Switches IS5025 stopped working (yellow LED on all ports)

Dear Colleagues,

Until recently we have been using our three InfiniBand IS5025 switches, connected to have 3x 36 ports, in production. This week we had a power shutdown in our server room, and the three switches were on UPS, so they did not lose the power. When we recovered the power, however, our machines cannot access the InfiniBand anymore. Strangely on the three switched it seemed that there were two “blocks” of ports with yellow, the rest green LED on each port. I tried to recover the connections by restarting one of the switches (power off/on), but after this all the ports show a yellow LED, and of course no connection between the nodes. A side note, we have a second network, with two switches of the same type, on the same computing cluster, and that network seems to continue working fine (there are some nodes that have two InfiniBand cards in them, the one on the first network does not, on the second work does work).

Would any one have an idea what I could try next? I must admit that I do not have much experience in maintaining InfiniBand networks, I became the administrator here once the cluster was already operational.

Thank you in advance for any suggestions!

Hi Ari,

Sounds like there is SM (subnet manager) running.

can you run the command “sminfo” from one of the Linux servers (with sudo)?

if there is no response, try startin opensm on one of the servers:

opensm -B

Hello Eddie,

Thank you very much for your reply!
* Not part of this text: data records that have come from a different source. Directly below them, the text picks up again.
-- ==== Sys2Proof/Certificates/Slice0/Obligations.lean ====
section
/-! DEFINITION. The statements for the provers. Each is about every state that meets its hypotheses; `NoReset` and
`resetDue = false` say that no RESET response is in hand, so that the step does not end in a soft reset (R179). That a command which
names what cannot occur in a state changes nothing there is the model's choice (notes/assumptions/29.md). -/

open Sys2Proof Sys2Proof.Machine

/-! ## The step -/

/-- A step takes the command at the front of the queue and runs it on the rest. -/
def Obligations.StepTakesTheFrontCommand : Prop :=
  ∀ (c : Instr) (rest : List Instr) (s : State), step (s.setPending (c :: rest)) = exec c (s.setPending rest)

/-- With no command waiting, the steps that are owed join the queue, and else 1 ms passes: every running timer counts, the expiries
that have come due join the queue, and nothing else changes (the model's choice, notes/assumptions/1.md). -/
def Obligations.EmptyQueueLetsTimePass : Prop :=
  ∀ s : State, s.pending = [] → ∃ t, step s = .next t ∧
    (owed s ≠ [] → t = s.setPending (owed s)) ∧
    (owed s = [] → t = (advance s).setPending (due (advance s)) ∧
      t.wlp = { s.wlp with silence := s.wlp.silence.map (· + 1) } ∧
      t.elp = { s.elp with
        silence := s.elp.silence.map (· + 1), trial := s.elp.trial.map fun w => { w with elapsed := w.elapsed + 1 } } ∧
      t.rf = { s.rf with
        beaconTimer := s.rf.beaconTimer.map fun w => { w with elapsed := w.elapsed + 1 },
        closure := s.rf.closure.map fun w => { w with elapsed := w.elapsed + 1 },
        presence := mapTable (fun e => { e with time := e.time.map fun n => min (n + 1) 65535 }) s.rf.presence } ∧
      t.sr = { s.sr with entries := mapTable (Option.map fun e => { e with timer := e.timer.map (· + 1) }) s.sr.entries } ∧
      t.cp = { s.cp with
        raster := if s.cp.raster.running then { s.cp.raster with phase := s.cp.raster.phase + 3 } else s.cp.raster } ∧
      t.fu = s.fu ∧ t.iu = s.iu ∧
      t.cu = { s.cu with slots := mapTable (Option.map fun k =>
        { k with request := k.request.map fun r => { r with deadline := r.deadline.map (· - 1) } }) s.cu.slots } ∧
      t.pu = { s.pu with
        idle := s.pu.idle.map (· + 1), blink := s.pu.blink.map fun b => { b with elapsed := b.elapsed + 1 } } ∧
      t.mu = { s.mu with interval := s.mu.interval.map (· + 1) } ∧
      t.cl = s.cl ∧ t.desk = s.desk ∧ t.serial = s.serial ∧ t.lineOut = s.lineOut ∧ t.free = s.free ∧
      t.pending = due (advance s))

/-! ## Reset -/

/-- Power-on reset gives every block its power-on state, samples the straps, and abandons a save that runs (R189, R196 and the reset
tables). That the flags read NOT_READ and the built-in seed is in force until the load brings its own is the model's choice
(notes/assumptions/6.md). The energy on the lines, the symbols sent before, the memory's cells and the waiting commands are outside
the part and stay (notes/assumptions/19.md); what stands of a header being written is a free value (notes/assumptions/7.md). -/
def Obligations.PowerOnResetGivesTheStartState : Prop :=
  ∀ (loadSel : Bool) (straps : BitVec 6) (s : State), ∃ t, exec (.powerOnReset loadSel straps) s = .next t ∧
    t.cl = ⟨loadSel, straps, .loading, true, .idle, none, .notRead, .notRead, 0x5A3C96E1#32⟩ ∧
    t.wlp = { wlpStart with energy := s.wlp.energy } ∧ t.elp = { elpStart with energy := s.elp.energy } ∧
    t.rf = rfStart ∧ t.sr = srStart [] ∧ t.cp = cpStart ∧ t.fu = fuStart ∧ t.iu = iuStart ∧ t.cu = cuStart ∧ t.pu = puStart ∧
    t.mu = muStart ∧ t.desk = deskDefault ∧ CutShort s t ∧ t.lineOut = s.lineOut ∧ t.pending = s.pending

/-- The state after reset meets every invariant of this file. -/
def Obligations.ResetStateMeetsTheInvariants : Prop :=
  Capacities State.reset ∧ LinkInv State.reset ∧ SettingsInRange State.reset ∧ MemoryOk State.reset ∧ NoReset State.reset ∧
  CountsInRange State.reset ∧ ListsWhole State.reset.cp ∧ HeadsInRange State.reset.cp ∧ PoolWhole State.reset.sr ∧
  OwnedByFocus State.reset.iu State.reset.fu.focus ∧ ClaimsWhole (own State.reset) State.reset.pu.power State.reset.cu

/-- A soft reset taken in RUNNING completes: the links, the pass-through path, the straps and the buffers' lines stay, the insertion
queue is emptied, a save that runs is abandoned, and every other block returns to its start state (R20, R42, R63, R87, R111, R135,
R155, R168, R188, R193, R196, R197). That SOFT_RESET is taken without a RESET in work, and has no effect in LOADING, is the model's
choice (notes/assumptions/11.md), and so it is that the flags and the seed (notes/assumptions/6.md) and the DESK settings, head
records, palette and lamp configuration (notes/assumptions/26.md) stand until the load replaces them; what stands of a header being
written is a free value (notes/assumptions/7.md). -/
def Obligations.SoftResetKeepsLinksAndTraffic : Prop :=
  ∀ s : State,
    (s.cl.loader = .running → ∃ t, exec .softReset s = .next t ∧
      t.cl = { s.cl with loader := .loading, cold := false, save := .idle, snapshot := none } ∧
      t.wlp = { s.wlp with linkDown := 0, crcErrors := 0, truncated := 0 } ∧ t.elp = { s.elp with linkDown := 0 } ∧
      t.rf = { rfStart with
        passQ := s.rf.passQ, sending := s.rf.sending, share := s.rf.share,
        ring := if s.wlp.state = .up ∨ s.elp.state = .up then .open else .isolated } ∧
      t.sr = srStart s.sr.lines ∧ t.cp = { cpStart with heads := s.cp.heads, palette := s.cp.palette } ∧ t.fu = fuStart ∧
      t.iu = iuStart ∧ t.cu = cuStart ∧ t.pu = { puStart with lamps := s.pu.lamps } ∧ t.mu = muStart ∧ t.desk = s.desk ∧
      CutShort s t ∧ t.lineOut = s.lineOut ∧ t.pending = s.pending) ∧
    (s.cl.loader = .loading → s.mu.resetDue = false → exec .softReset s = .next s)

/-! ## Invariants of a step -/

/-- What every step keeps: the queues, maps and counts within their capacities; the training attempt counter and the crossing
accumulator in range; window lists of at most 6 records with window ids of their own; each of the 80 buffers free or with one entry,
once; every owned key and button with the focus slot; and the claim records whole, with at most 32 messages in the outbox (R2, R15,
R26, R29, R31, R46, R70, R71, R98, R118, R140, R141, R152). -/
def Obligations.StepKeepsCapacities : Prop :=
  ∀ s t : State, step s = .next t →
    (Capacities s → Capacities t) ∧ (CountsInRange s → CountsInRange t) ∧ (ListsWhole s.cp → ListsWhole t.cp) ∧
    (PoolWhole s.sr → PoolWhole t.sr) ∧ (OwnedByFocus s.iu s.fu.focus → OwnedByFocus t.iu t.fu.focus) ∧
    (ClaimsWhole (own s) s.pu.power s.cu → ClaimsWhole (own t) t.pu.power t.cu ∧ t.cu.outbox.length ≤ 32)

/-- Every step keeps the port states, what they bring with them, and the ring state derived from them in agreement. -/
def Obligations.StepKeepsLinkInvariant : Prop := ∀ s t : State, LinkInv s → step s = .next t → LinkInv t

/-- Every step keeps every DESK setting within its values, the head records of entries 1 to 4 included (R66, R173). -/
def Obligations.StepKeepsSettingsInRange : Prop :=
  ∀ s t : State, step s = .next t → (SettingsInRange s → SettingsInRange t) ∧ (HeadsInRange s.cp → HeadsInRange t.cp)

/-- Every step keeps both memories in canonical form and the serial memory within its 8 KiB. -/
def Obligations.StepKeepsMemoryForm : Prop := ∀ s t : State, MemoryOk s → step s = .next t → MemoryOk t

/-! ## Energy -/

/-- Energy found at a port: in SILENT the timer stops and the port enters ADVERTISE (R6). In another state only the record of the
line's energy changes (the model's choice, notes/assumptions/19.md). -/
def Obligations.EnergyDetectedEntersAdvertise : Prop :=
  ∀ s : State, s.mu.resetDue = false →
    exec (.energyDetected .west) s = .next (s.setWlp (if s.wlp.state = .silent
      then { s.wlp with energy := true, silence := none, state := .advertise } else { s.wlp with energy := true })) ∧
    exec (.energyDetected .east) s = .next (s.setElp (if s.elp.state = .silent
      then { s.elp with energy := true, silence := none, state := .advertise } else { s.elp with energy := true }))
Indeed, you were right: The old master, which had been dismounted from all the services, was still running the ‘opensm’ for the networks, but when we had moved that machine outside the InfiniBand network during the power shutdown. So now when I started the ‘opensm’ on the new frontal node of the cluster, I could indeed recover the green lights and the connections. :) Thank you again, I appreciate very much your time and effort!!